The historic Christian consensus overwhelmingly rejects the idea that Christ abolished all oaths. Augustine of Hippo taught that Christ’s words were aimed at correcting dishonesty, not abolishing lawful oaths. In his writings on truth and lying, Augustine explicitly permits oaths when taken truthfully, justly, and for the sake of moral order or charity.

John Chrysostom likewise interpreted Matthew 5 as a rebuke of habitual swearing and moral evasion. He recognized that solemn oaths remained necessary in courts, covenants, and public life precisely because of human unreliability.

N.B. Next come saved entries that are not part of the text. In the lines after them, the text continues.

-- ==== Sys2Proof/Machine/Operands.lean ====
section
/-! DEFINITION. Operand forms (30_encoding.md R61; 00_scope.md R11): zero extension to 16 bits, the registers V0 to VX of
FX55 and FX65, the source of a shift, the target of a jump with offset, and the key an instruction names. -/

namespace Sys2Proof.Machine

/-- zext_16 of a byte. -/
def zextByte (b : Byte) : Word := b.setWidth 16

/-- zext_16 of NNN. -/
def zextAddr (nnn : Addr12) : Word := nnn.setWidth 16

/-- The registers V0 to VX in ascending order (R18, R107, R108). -/
def regsUpTo (x : Reg) : List Reg := (List.finRange 16).filter (fun r => decide (r ≤ x))

/-- The operand of a shift: VY under quirk_shift_source, VX without it (R99, R101). -/
def shiftOperand (s : State) (x y : Reg) : Byte := if s.cfg.shiftSource then s.getV y else s.getV x

/-- The target of BNNN and BXNN: zext_16(NNN) + zext_16(V[r]) (R88, R89). -/
def offsetTarget (s : State) (nnn : Addr12) (r : Reg) : Word := zextAddr nnn + zextByte (s.getV r)

/-- The key V[x] names, none when it is 16 or more (R112, R113). -/
def keyOperand (s : State) (x : Reg) : Option Key :=
  if h : (s.getV x).toNat < 16 then some ⟨(s.getV x).toNat, h⟩ else none

/-- The lowest-numbered pressed key, if any key is pressed (R115). -/
def lowestPressed (s : State) : Option Key := (List.finRange 16).find? (fun k => s.key[k])

/-- The address I as an exact integer (R42). -/
def indexAddr (s : State) : Nat := s.i.toNat

end Sys2Proof.Machine
end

Thomas Aquinas, in the Summa Theologiae, teaches that oaths are morally lawful when they meet three conditions: truth, judgment, and justice. Aquinas directly cites Numbers 30:2 to affirm that vows are binding and good when made rightly, and he interprets Matthew 5 as condemning careless or deceitful swearing, not solemn promises made in good faith.

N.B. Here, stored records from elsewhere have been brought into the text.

-- ==== Sys2Proof/Machine/Flow.lean ====
section
/-! DEFINITION. Control flow: jumps, calls, returns and skips (41_flow.md). Every meaning starts with pc past its word
(40_cycle.md R74). -/

namespace Sys2Proof.Machine

/-- 00EE RET (R81). -/
def execRet (s : State) : Result :=
  match s.pop with
  | some (a, t) => .next (t.setPc a)
  | none => .next (s.raise .stackUnderflow none)

/-- 1NNN JP addr (R82). -/
def execJp (nnn : Addr12) (s : State) : Result := .next (s.setPc (zextAddr nnn))

/-- 2NNN CALL addr (R83). -/
def execCall (nnn : Addr12) (s : State) : Result :=
  match s.push s.pc with
  | some t => .next (t.setPc (zextAddr nnn))
  | none => .next (s.raise .stackOverflow none)

/-- 3XNN SE Vx, byte (R84). -/
def execSeImm (x : Reg) (nn : Byte) (s : State) : Result := .next (s.skipIf (s.getV x == nn))

/-- 4XNN SNE Vx, byte (R85). -/
def execSneImm (x : Reg) (nn : Byte) (s : State) : Result := .next (s.skipIf (s.getV x != nn))

/-- 5XY0 SE Vx, Vy (R86). -/
def execSeReg (x y : Reg) (s : State) : Result := .next (s.skipIf (s.getV x == s.getV y))

/-- 9XY0 SNE Vx, Vy (R87). -/
def execSneReg (x y : Reg) (s : State) : Result := .next (s.skipIf (s.getV x != s.getV y))

/-- BNNN JP V0, addr (R88). -/
def execJpV0 (nnn : Addr12) (s : State) : Result := .next (s.setPc (offsetTarget s nnn 0))

/-- BXNN JP Vx, addr (R89): the base is the full NNN, X nibble included. -/
def execJpVx (x : Reg) (nnn : Addr12) (s : State) : Result := .next (s.setPc (offsetTarget s nnn x))

end Sys2Proof.Machine
end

Protestant Reformers like John Calvin rejected the idea that Christ forbade all oaths, arguing instead that Jesus dismantled reliance on verbal formulas used to mask dishonesty. Calvin affirmed judicial oaths, marriage vows, and civic obligations. Martin Luther defended lawful oaths taken in the service of truth, neighbor, and social order, including oaths of office and military service.

Modern New Testament scholarship continues this consensus: Christ is confronting casuistry or systems that preserve the appearance of righteousness while hollowing out integrity. His teaching calls believers to such deep truthfulness that oaths become unnecessary, not unlawful.

It is worth noting that those who condemn Masonic obligations on this basis rarely, if ever, condemn wedding vows, courtroom oaths, or soldiers taking lawful oaths of enlistment. This faux outrage reveals that the objection is not biblical but selective. If Matthew 5 truly prohibited all obligations “at all,” consistency would require the rejection of marriage covenants, civic office, and military service alike. Such absolutism has never been the position of historic Christianity.

Masonic obligations are moral commitments. They do not replace Scripture, supersede civil law, or demand immoral action. They are precisely the kind of solemn promises that presume honesty and accountability, not deceit.

If one’s word is truthful and one’s life upright, the form of the promise is secondary. Christ condemns deception, not honor; duplicity, not fidelity; hypocrisy, not moral accountability.

Reducing Matthew 5:34-37 to a blanket ban on all obligations ignores biblical context, contradicts Scripture, and stands outside the historic Christian tradition. Christ’s teaching condemns dishonest speech and manipulative oath-taking, and not solemn promises made in good faith. To claim otherwise is not a defense of biblical Christianity, but a distortion of it.